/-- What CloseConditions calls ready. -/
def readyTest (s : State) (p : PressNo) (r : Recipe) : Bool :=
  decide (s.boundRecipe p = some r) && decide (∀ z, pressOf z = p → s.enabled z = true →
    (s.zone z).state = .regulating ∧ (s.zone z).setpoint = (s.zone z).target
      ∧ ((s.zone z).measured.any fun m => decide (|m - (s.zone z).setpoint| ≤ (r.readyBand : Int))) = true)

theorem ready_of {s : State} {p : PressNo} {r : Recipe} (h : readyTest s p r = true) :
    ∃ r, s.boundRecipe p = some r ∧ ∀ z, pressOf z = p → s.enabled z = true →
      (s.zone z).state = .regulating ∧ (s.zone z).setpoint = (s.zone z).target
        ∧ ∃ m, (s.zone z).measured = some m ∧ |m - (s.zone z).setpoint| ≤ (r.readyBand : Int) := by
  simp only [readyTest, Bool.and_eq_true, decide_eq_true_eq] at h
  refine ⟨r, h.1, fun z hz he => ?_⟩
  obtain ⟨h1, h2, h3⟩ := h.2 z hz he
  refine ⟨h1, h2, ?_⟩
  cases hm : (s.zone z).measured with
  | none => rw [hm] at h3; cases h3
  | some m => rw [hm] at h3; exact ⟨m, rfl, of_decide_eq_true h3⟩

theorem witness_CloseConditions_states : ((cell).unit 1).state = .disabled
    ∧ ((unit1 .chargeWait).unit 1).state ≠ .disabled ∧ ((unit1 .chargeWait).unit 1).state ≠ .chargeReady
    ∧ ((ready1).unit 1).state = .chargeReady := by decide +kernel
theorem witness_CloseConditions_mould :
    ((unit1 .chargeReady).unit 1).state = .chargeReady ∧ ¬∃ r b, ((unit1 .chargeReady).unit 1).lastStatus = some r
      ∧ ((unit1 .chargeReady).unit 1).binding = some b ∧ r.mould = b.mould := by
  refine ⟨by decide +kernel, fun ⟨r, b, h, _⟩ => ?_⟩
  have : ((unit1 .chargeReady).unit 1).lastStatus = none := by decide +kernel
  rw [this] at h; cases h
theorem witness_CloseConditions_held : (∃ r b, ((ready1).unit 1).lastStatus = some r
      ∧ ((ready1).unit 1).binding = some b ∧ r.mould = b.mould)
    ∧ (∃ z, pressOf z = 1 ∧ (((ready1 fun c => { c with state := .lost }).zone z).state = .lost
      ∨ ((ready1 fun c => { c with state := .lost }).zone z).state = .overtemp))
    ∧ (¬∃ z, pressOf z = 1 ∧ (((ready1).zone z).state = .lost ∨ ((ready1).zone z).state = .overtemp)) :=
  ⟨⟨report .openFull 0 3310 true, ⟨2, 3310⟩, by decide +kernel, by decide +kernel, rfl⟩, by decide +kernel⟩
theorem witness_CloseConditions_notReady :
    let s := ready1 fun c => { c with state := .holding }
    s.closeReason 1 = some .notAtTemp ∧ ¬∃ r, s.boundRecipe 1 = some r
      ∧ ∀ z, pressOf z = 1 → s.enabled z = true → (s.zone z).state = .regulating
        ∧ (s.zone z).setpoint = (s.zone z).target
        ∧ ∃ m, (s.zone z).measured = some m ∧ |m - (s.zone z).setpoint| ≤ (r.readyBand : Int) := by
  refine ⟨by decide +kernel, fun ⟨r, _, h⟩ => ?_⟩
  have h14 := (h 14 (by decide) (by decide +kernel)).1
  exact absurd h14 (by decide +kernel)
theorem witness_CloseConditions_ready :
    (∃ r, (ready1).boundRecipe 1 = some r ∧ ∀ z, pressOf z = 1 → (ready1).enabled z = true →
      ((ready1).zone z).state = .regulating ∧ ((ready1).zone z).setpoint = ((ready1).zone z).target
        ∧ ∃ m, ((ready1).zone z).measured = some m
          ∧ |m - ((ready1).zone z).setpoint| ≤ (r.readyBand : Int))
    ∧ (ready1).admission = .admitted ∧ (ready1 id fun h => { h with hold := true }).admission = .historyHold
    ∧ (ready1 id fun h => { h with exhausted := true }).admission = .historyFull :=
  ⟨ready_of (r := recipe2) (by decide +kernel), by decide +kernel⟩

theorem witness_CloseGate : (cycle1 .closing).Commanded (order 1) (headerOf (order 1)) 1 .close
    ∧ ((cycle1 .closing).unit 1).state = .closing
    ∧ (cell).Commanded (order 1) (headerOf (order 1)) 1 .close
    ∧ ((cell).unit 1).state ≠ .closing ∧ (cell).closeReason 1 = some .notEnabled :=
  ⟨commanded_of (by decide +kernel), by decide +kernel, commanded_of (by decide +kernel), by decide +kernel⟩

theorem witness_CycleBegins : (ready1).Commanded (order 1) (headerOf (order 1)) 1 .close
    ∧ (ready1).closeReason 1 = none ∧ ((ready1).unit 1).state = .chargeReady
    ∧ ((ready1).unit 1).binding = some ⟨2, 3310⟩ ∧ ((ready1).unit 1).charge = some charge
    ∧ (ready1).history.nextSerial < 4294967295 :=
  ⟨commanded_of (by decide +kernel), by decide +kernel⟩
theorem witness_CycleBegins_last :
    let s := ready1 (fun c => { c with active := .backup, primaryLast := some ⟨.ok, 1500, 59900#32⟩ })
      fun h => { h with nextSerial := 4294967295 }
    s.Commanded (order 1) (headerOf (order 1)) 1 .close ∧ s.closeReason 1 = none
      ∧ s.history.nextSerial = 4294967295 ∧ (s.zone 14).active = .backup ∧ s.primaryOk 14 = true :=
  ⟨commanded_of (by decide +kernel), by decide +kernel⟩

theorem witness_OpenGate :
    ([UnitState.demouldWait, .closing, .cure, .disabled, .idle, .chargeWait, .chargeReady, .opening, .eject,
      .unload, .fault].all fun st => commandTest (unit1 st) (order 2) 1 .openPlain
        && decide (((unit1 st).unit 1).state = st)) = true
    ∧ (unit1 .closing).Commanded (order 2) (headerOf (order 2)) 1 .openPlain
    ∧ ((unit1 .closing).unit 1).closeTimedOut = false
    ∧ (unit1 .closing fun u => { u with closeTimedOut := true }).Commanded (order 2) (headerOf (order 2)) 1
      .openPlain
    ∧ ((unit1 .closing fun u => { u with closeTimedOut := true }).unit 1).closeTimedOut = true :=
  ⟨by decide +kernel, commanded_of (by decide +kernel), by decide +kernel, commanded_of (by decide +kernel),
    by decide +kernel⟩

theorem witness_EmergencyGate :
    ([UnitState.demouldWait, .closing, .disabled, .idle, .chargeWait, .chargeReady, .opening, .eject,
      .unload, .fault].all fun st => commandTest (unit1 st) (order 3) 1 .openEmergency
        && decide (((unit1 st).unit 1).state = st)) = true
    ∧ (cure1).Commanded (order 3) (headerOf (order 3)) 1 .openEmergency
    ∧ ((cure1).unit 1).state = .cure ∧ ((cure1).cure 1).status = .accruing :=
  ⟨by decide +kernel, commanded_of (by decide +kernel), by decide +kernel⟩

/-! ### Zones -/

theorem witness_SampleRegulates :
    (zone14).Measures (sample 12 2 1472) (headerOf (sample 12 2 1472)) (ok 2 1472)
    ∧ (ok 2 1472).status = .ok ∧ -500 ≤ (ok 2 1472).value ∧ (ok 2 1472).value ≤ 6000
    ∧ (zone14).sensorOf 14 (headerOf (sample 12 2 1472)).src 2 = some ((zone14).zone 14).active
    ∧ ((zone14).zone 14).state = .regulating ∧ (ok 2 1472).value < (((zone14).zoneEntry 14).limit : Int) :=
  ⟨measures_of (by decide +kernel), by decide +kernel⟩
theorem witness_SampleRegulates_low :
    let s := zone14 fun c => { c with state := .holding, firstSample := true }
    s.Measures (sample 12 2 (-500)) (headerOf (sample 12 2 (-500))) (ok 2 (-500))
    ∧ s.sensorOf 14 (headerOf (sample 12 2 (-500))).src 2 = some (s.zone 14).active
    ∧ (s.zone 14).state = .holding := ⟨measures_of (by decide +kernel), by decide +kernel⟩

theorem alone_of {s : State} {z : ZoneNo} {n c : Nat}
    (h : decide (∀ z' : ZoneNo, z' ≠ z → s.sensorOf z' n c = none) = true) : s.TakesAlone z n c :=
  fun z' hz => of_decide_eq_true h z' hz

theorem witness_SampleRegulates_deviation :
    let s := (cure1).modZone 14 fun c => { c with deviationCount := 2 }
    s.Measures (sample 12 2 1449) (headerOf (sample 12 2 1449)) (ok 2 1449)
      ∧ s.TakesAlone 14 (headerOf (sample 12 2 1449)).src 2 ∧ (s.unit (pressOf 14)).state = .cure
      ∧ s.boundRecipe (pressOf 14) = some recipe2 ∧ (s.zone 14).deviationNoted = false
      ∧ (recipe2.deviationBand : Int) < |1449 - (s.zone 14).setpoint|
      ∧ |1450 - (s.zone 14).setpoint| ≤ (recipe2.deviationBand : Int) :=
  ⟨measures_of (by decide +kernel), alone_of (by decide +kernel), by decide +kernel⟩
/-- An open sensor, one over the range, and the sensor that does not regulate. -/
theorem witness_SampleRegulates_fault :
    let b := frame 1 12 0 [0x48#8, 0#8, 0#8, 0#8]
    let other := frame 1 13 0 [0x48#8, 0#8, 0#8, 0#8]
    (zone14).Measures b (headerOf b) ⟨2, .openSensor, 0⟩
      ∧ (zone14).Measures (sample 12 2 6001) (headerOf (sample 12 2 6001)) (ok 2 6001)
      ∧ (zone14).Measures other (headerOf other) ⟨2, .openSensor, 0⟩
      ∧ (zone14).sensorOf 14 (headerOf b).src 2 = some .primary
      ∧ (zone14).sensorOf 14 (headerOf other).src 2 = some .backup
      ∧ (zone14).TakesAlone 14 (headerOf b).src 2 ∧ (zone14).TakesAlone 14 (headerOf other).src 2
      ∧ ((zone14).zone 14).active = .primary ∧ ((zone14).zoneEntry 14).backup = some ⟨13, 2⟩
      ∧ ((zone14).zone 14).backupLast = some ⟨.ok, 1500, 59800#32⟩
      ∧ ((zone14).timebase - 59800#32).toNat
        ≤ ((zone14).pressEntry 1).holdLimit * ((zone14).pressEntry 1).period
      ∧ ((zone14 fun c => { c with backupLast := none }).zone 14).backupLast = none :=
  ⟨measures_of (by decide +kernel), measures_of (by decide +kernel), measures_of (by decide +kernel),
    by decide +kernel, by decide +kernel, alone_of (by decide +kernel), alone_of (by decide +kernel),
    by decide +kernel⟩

= = = = = = =

## TASK ITEM
Among the records above, a stretch begins at the line containing "h with nextSerial" and ends at the line containing "2) 1 .openPlain". Restate that stretch word for word, and nothing else.

## ANSWER
      fun h => { h with nextSerial := 4294967295 }
    s.Commanded (order 1) (headerOf (order 1)) 1 .close ∧ s.closeReason 1 = none
      ∧ s.history.nextSerial = 4294967295 ∧ (s.zone 14).active = .backup ∧ s.primaryOk 14 = true :=
  ⟨commanded_of (by decide +kernel), by decide +kernel⟩

theorem witness_OpenGate :
    ([UnitState.demouldWait, .closing, .cure, .disabled, .idle, .chargeWait, .chargeReady, .opening, .eject,
      .unload, .fault].all fun st => commandTest (unit1 st) (order 2) 1 .openPlain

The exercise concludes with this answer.